-- ==== Sys2Proof/Machine/Save.lean ====
section
/-! DEFINITION. Pre-emption of a work item: the fallback, the save, the withdrawal of a request, the restore (11 R244 to
R249), the hang watchdog (10 R229, R230) and the completion of a launch (10 R216). -/

namespace Sys2Proof.Machine

/-! ### Withdrawal and fallback -/

/-- A stopped group goes on where it stopped. -/
def unstop (g : Group) : Group :=
  match g.stat with
  | .stopped _ => { g with stat := .run, wait := none, idle := 0 }
  | _ => g

/-- The request is withdrawn: the groups that stopped for it go on (11 R244). -/
def withdraw (s : State) (it : Nat) : State :=
  match kfind s.run.items it with
  | none => s
  | some i => i.gids.foldl (fun s gid => modGrp s gid unstop) (modItem s it fun i => { i with preempt := none })

/-- A read of WORK of the group is on its way. -/
def readsWork (s : State) (gid : Nat) (g : Group) : Bool :=
  (launchOf s g.launch).workQ.any fun r => r.gid == gid

/-- 50 µs after the request, in SI time (11 R248; 02 R37). -/
def fallbackDue (s : State) (i : Item) : Bool := i.preempt.isSome && decide (i.asked + 50 * siUnits ≤ s.ctl.si)

/-- The group stops at its next instruction boundary (11 R248): before the hints of the next instruction. -/
def stopBoundary (s : State) (gid : Nat) : State :=
  modGrp (closeAtPoint s gid) gid fun g =>
    { g with stat := .stopped .boundary, pc := g.hints.first.getD g.pc, hints := Hints.none }

/-- The group stops at its next boundary: its request is 50 µs old, or REPLAY has reached the point that the log names,
which alone stops it then (12 R266). -/
def boundaryDue (s : State) (g : Group) (i : Item) : Bool :=
  if replaying (launchOf s g.launch) then swapHeld s g else fallbackDue s i

/-- PREEMPT_FALLBACK (95; 11 R248): the group of an item whose request is 50 µs old. -/
def execPreemptFallback (gid : Nat) (s : State) : Host.Outcome State Fault Refusal :=
  .next (match grp s gid with
    | none => s
    | some g =>
      let i := (kfind s.run.items g.item).getD Item.fresh
      if g.stat == .run && boundaryDue s g i && !readsWork s gid g then stopBoundary s gid else s)

/-! ### The save (11 R245, R246) -/

/-- The group has stopped, or has ended and holds its slot. -/
def atRest (g : Group) : Bool :=
  match g.stat with
  | .stopped _ => true
  | .ended => true
  | _ => false

/-- The group stopped at a point or boundary. -/
def isStopped (g : Group) : Bool :=
  match g.stat with
  | .stopped _ => true
  | _ => false

/-- Nothing of the work item is under way: every group at rest, batches finished, loads, atomics and transfers over. -/
def saveReady (s : State) (it : Nat) (i : Item) : Bool :=
  (i.gids.any fun gid => match grp s gid with
    | some g => isStopped g
    | none => false)
    && (i.gids.all fun gid => match grp s gid with
      | some g => atRest g && g.opens.isEmpty && g.batches.isEmpty && g.hostAtom.isNone
      | none => true)
    && !(s.run.flights.any fun f => i.gids.contains f.gid) && !(s.run.xfers.any fun x => x.item == it)
    && i.abort.isNone

/-- Whether a LIVE names register r of a file. -/
def liveNames (f : LiveF) (u : Bool) (r : Nat) : Bool :=
  let w := if u then (if r < 32 then f.s0 else f.s1) else (if r < 32 then f.v0 else f.v1)
  match w with
  | some x => x.toNat.testBit (r % 32)
  | none => false
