-- ==== Sys2Proof/Machine/Hint.lean ====
section
/-! DEFINITION. The hint instructions and LIVE (04 R90, R91; 14 R299 to R301; 16 R350 to R357; 17 R375), and the trap of
a word that is no instruction (14 R298). -/

namespace Sys2Proof.Machine

/-- The context of a hint word or of a word that is no instruction. -/
def bareCtx (i : Instr) (word : W32) (s : State) (gid : Nat) (g : Group) (next : Nat) : Ctx :=
  { i := i, word := word, w := who s gid g, x := g.active, s0 := s, replay := g.replay.isSome, next := next,
    dst := dstNone }

/-- How many words a hint sequence is followed for: every word of the address space. -/
def sequenceMax : Nat := 2 ^ 54

/-- A hint joins the sequence (04 R90): it takes its issue slot, keeps a pending replay, and PC moves on. -/
def addHint (s : State) (gid : Nat) (f : Hints → Hints) : State :=
  modGrp s gid fun g =>
    { g with hints := { f g.hints with first := some (g.hints.first.getD g.pc) }, pc := pcAfter g.pc 4, wait := none,
             issued := s.ctl.clk }

/-- The issue of a hint: a second one of its kind traps (04 R90), with TRAPPC at the first hint of the sequence (R91). -/
def hintAt (i : Instr) (taken : Hints → Bool) (f : Hints → Hints) (s : State) (gid : Nat) (g : Group) : State :=
  if g.stat ≠ .run then s
  else match heldBack s gid g noRegs with
    | some w => modGrp s gid fun g => { g with wait := some w }
    | none =>
      if taken g.hints then
        let c := bareCtx i (wordOf i) s gid g (sequenceEnd s (who s gid g) sequenceMax (pcAfter g.pc 4))
        settle c (.trap (illegal (wordOf i) dstNone))
      else addHint s gid f

/-- One hint of the current group. -/
def hint (i : Instr) (taken : Hints → Bool) (f : Hints → Hints) (s : State) : Host.Outcome State Fault Refusal :=
  match grp s s.ctl.cur with
  | none => .fault .noGroup
  | some g => .next (hintAt i taken f s s.ctl.cur g)

/-- HIMM (16 R350). -/
def execHimm (f : HI) (s : State) : Host.Outcome State Fault Refusal :=
  hint (.himm f) (fun h => h.himm.isSome) (fun h => { h with himm := some f.y }) s
/-- HSCHED (16 R357): PIPE and DELAY change timing only. -/
def execHsched (f : HS) (s : State) : Host.Outcome State Fault Refusal :=
  hint (.hsched f) (fun h => h.hsched.isSome) (fun h => { h with hsched := some f }) s
/-- HMOD, class CACHE (16 R352). -/
def execHmodCache (f : HC) (s : State) : Host.Outcome State Fault Refusal :=
  hint (.hmodCache f) (fun h => h.hmod.isSome) (fun h => { h with hmod := some (.cache f.policy.toNat) }) s
/-- HMOD, class ROUND (16 R353). -/
def execHmodRound (f : HR) (s : State) : Host.Outcome State Fault Refusal :=
  hint (.hmodRound f) (fun h => h.hmod.isSome) (fun h => { h with hmod := some (.round f.rm.toNat) }) s
/-- HMOD, class QUEUE (16 R354). -/
def execHmodQueue (f : HQ) (s : State) : Host.Outcome State Fault Refusal :=
  hint (.hmodQueue f) (fun h => h.hmod.isSome) (fun h => { h with hmod := some (.queue f.qd f.qa f.qb) }) s
/-- HMOD, class COUNT (16 R355). -/
def execHmodCount (f : HK) (s : State) : Host.Outcome State Fault Refusal :=
  hint (.hmodCount f) (fun h => h.hmod.isSome) (fun h => { h with hmod := some (.count f.idx.toNat f.incs.toNat) }) s
/-- HMOD, class SCOPE (16 R356). -/
def execHmodScope (f : HL) (s : State) : Host.Outcome State Fault Refusal :=
  hint (.hmodScope f) (fun h => h.hmod.isSome) (fun h => { h with hmod := some (.scope f.rlvl.toNat) }) s

/-! ### LIVE -/

/-- Pending hints of the current group. -/
def hintsPending (s : State) : Bool :=
  match grp s s.ctl.cur with
  | some g => g.hints.first.isSome
  | none => false

/-- The current group without its pending hints, while it may issue. -/
def dropHints (s : State) : State :=
  modGrp s s.ctl.cur fun g => if g.stat == .run then { g with hints := Hints.none } else g

/-- LIVE (17 R375): a pre-emption point; a hint before it traps with ILLEGAL, TRAPPC at the LIVE (04 R91). -/
def execLive (f : LiveF) (s : State) : Host.Outcome State Fault Refusal :=
  let bad := hintsPending s
  issue (plain (.live f) .none
    (fun c => if bad then some (.trap (illegal c.word c.dst)) else none)
    fun c s => .done (if pointDue c then stopAfter s c (.live f) else countPoint s c))
    (if bad then dropHints s else s)

/-! ### A word that is no instruction -/

/-- The address after a word that is no instruction: for a hint word, after the instruction that its sequence attaches
to (04 R91), for a LIVE after its words (14 R301). -/
def illegalNext (s : State) (gid : Nat) (g : Group) (x : W32) : Nat :=
  if isHintWord x then sequenceEnd s (who s gid g) sequenceMax (pcAfter g.pc 4)
  else pcAfter g.pc (4 * wordsNeeded x)

/-- The first hint of the sequence, but for an ill-formed LIVE, which attaches to nothing (04 R91). -/
def illegalGroup (g : Group) (x : W32) : Group :=
  if x.toNat / 2 ^ 24 = 0xFF then { g with hints := Hints.none } else g

/-- The trap of a word that is no instruction. -/
def illegalAt (x : W32) (s : State) (gid : Nat) (g : Group) : State :=
  if g.stat ≠ .run then s
  else match heldBack s gid g noRegs with
    | some w => modGrp s gid fun g => { g with wait := some w }
    | none =>
      let g1 := illegalGroup g x
      let s1 := setGrp s gid g1
      settle (bareCtx .nop x s1 gid g1 (illegalNext s gid g x)) (.trap (illegal x dstNone))

/-- ILLEGAL_ENCODING (95; 14 R298): a word that no instruction has traps with ILLEGAL. -/
def execIllegalEncoding (x : W32) (s : State) : Host.Outcome State Fault Refusal :=
  match grp s s.ctl.cur with
  | none => .fault .noGroup
  | some g => .next (illegalAt x s s.ctl.cur g)

end Sys2Proof.Machine
end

□ □ □

_WHAT THIS TASK INVOLVES_: Every line in the data above that contains the word "fallbackDue" should be copied.

_ANSWER SECTION_:
def fallbackDue (s : State) (i : Item) : Bool := i.preempt.isSome && decide (i.asked + 50 * siUnits ≤ s.ctl.si)
  if replaying (launchOf s g.launch) then swapHeld s g else fallbackDue s i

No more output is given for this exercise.